In Mantil we have concept of stage which is deployment of a project into cloud environment. By supporting infinite number of stages for each project development can be organized, besides private environment for each developer, into as many as needed integration, staging or show case stages. We make creating and deploying to the new stage a trivial step.

With Mantil you get all the benefits of the local development: isolated environment, instant feedback.
While at the same time got other benefits:

  • no need to maintain two different environments
  • dev production and all the stages in between use exactly the same resources
  • Mantil handles everything no need to setup anything locally

But SAM, Serverless... have local development?
Yes, but Mantil choose way to use cloud resources for both development and production. With the little change in mindset I believe that is long term right choice.

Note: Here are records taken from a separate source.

-- ==== Sys2Proof/Machine/Engine.lean ====
section
/-! DEFINITION. The ENGINE's three steps (41_session.md R156 to R158). -/

namespace Sys2Proof.Machine

/-- R156. Without a session operation there is no tag and no unit count (log entry 10). -/
def execStepHdr (s : State) : Answer :=
  match sessionOp s.L with
  | none => .fault .noSessionOperation
  | some op => .next (s.headerStep op)

/-- R157: taken only while k < N(L) (log entry 9). -/
def execStepUnit (s : State) : Answer :=
  match sessionOp s.L with
  | none => .fault .noSessionOperation
  | some op => if s.k.toNat < unitCount op s.L then .next (s.unitStep op) else .fault .noSuchUnit

/-- R158. -/
def execStepFin (s : State) : Answer := .next { s.finish with phase := .done }

end Sys2Proof.Machine
end

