/-- A few words written out from the encodings decode to what they stand for: one per format and
family (R91, R96 to R100). The bits of each word are the spec's; that an HBUS, a PBUS or a PHASE word
lies in 6, 2 or 1 bytes, lowest first, is the model's choice (log entry 11). A sanity statement. -/
def Obligations.SampleWordsDecode : Prop :=
  decode ⟨0#1, 20#16⟩ [0x4B#8, 0x00#8, 0x01#8, 0x00#8, 0x00#8, 0x01#8] = .ok (.wrCfg 0x0001004B#32) ∧
  decode ⟨0#1, 20#16⟩ [0x01#8, 0x00#8, 0x00#8, 0x00#8, 0x08#8, 0x01#8] = .ok (.start 1#32) ∧
  decode ⟨0#1, 20#16⟩ [0x00#8, 0x00#8, 0x00#8, 0x00#8, 0x0C#8, 0x00#8] = .ok .rdStatus ∧
  decode ⟨0#1, 20#16⟩ [0x22#8, 0x00#8, 0x01#8, 0x00#8] =
    .ok (.enc8BitCol ⟨2#3, 0#1, 2#2, 0#1, 0#1, 1#16⟩) ∧
  decode ⟨0#1, 10#16⟩ [0x00#8, 0x00#8, 0x03#8, 0x00#8] =
    .ok (.invalidRowsDiv ⟨0#3, 0#1, 0#2, 0#1, 0#1, 3#16⟩) ∧
  decode ⟨1#1, 20#16⟩ [0x7F#8, 0x02#8] = .ok (.pushRle 0x7F#8) ∧
  decode ⟨0#1, 20#16⟩ [0x7F#8, 0x02#8] = .ok (.pushRaw 0x7F#8) ∧
  decode ⟨0#1, 20#16⟩ [0x02#8] = .ok .stepUnit

/-- Decode and encode agree: every well-formed instruction, of all four formats and with every
operand at every value, comes back from its own bytes. -/
def Obligations.DecodeInvertsEncode : Prop :=
  ∀ (c : SelectCtx) (i : Instr), i.wellFormed c = true → decode c (encode i) = .ok i

/-- Whatever the decoder reads from bytes is a well-formed instruction, and the bytes are that
instruction's own word: its format's number of bytes, equal to its encoding but for the DATA bits its
row ignores (R91, R98). So no reserved encoding falls through to a neighbour (R90, R96 to R100, R220).
The number and order of the bytes are the model's choice (log entry 11). -/
def Obligations.DecodedInstructionIsWellFormed : Prop :=
  ∀ (c : SelectCtx) (bs : List Byte) (i : Instr), decode c bs = .ok i →
    i.wellFormed c = true ∧ bs.length = formatBytes i.format ∧
    bs.drop i.ignoredBytes = (encode i).drop i.ignoredBytes

/-- Bytes that are no word of the block are refused by name: PHASE 0, 4 and 5 select no engine step and
6 and 7 are never held (R100), a CFGW word's bits [15:8] hold 0 (R95), and no bit stands above a word's
width (R90, R91, R98). The bytes and the refusals' names are the model's choice (log entry 11). -/
def Obligations.ReservedWordsAreRefused : Prop :=
  ∀ (c : SelectCtx) (b0 b1 b2 b3 b4 b5 : Byte) (bs : List Byte),
    decode c [0#8] = .reject .noEngineStep ∧ decode c [4#8] = .reject .noEngineStep ∧
    decode c [5#8] = .reject .noEngineStep ∧
    decode c [6#8] = .reject .phaseNeverHeld ∧ decode c [7#8] = .reject .phaseNeverHeld ∧
    (8 ≤ b0.toNat → decode c [b0] = .reject .phaseBeyond3) ∧
    (4 ≤ b1.toNat → decode c [b0, b1] = .reject .pbusBeyond10) ∧
    (b1 ≠ 0#8 → decode c [b0, b1, b2, b3] = .reject .cfgwReserved) ∧
    (2 ≤ b5.toNat → decode c [b0, b1, b2, b3, b4, b5] = .reject .hbusBeyond41) ∧
    (bs.length ∉ [1, 2, 4, 6] → decode c bs = .reject (.badLength bs.length))
end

Questions I ask myself about team development environments:

  • how much time is needed to bootstrap new developer That developer can be a part time. To solve specific problem. Product manger who will edit texts. Designer who jump into project to make it usable.
  • what is maintenance cost How much of his time developers spend building environment instead of business features.
  • how complex it is How many developers from the team are actually capable of extending development environment. What happens when initial developer leaves.

How do I debug, can I set breakpoints in my function code?

No.
When I started programming, many years ago, firing debugger and setting breakpoints was a way of life. That is especially convenient into Visual Studio or some other specialized IDE. The developers who are used to that kind of environments will feel unpleasant in any tool which doesn't support debug/breakpoint. I had the same feeling early in my career. After .Net I was developing in Ruby, Erlang, Go. In each of that environments I tried to setup some kind of breakpoint development style. That was short episodes and no one really useful. But I was not missing breakpoints. Breakpoint development is essentially a way to understand what is happening in the code. Once you have that mental model and can read code without need to fire debugger and go step by step you don't need it any more. Most of the experienced developers I know are asking for the breakpoint development style from the habit and from feeling insecure without it.
Usually answer is that you don't need breakpoints just put some log lines to understand what is happening. My recommendation is to first build mental model about the code, then build test and to require that behavior from the code. Tests are repeatable and long lasting contract. Breakpoints are one time single mind explanation.

Here is an ode to the debugging-less programming by the two legends in our filed. Quote is from "The Best Programming Advice I Ever Got" with Rob Pike:

Ken taught me that thinking before debugging is extremely important. If you dive into the bug, you tend to fix the local issue in the code, but if you think about the bug first, how the bug came to be, you often find and correct a higher-level problem in the code that will improve the design and prevent further bugs.
I recognize this is largely a matter of style. Some people insist on line-by-line tool-driven debugging for everything. But I now believe that thinking—without looking at the code—is the best debugging tool of all, because it leads to better software.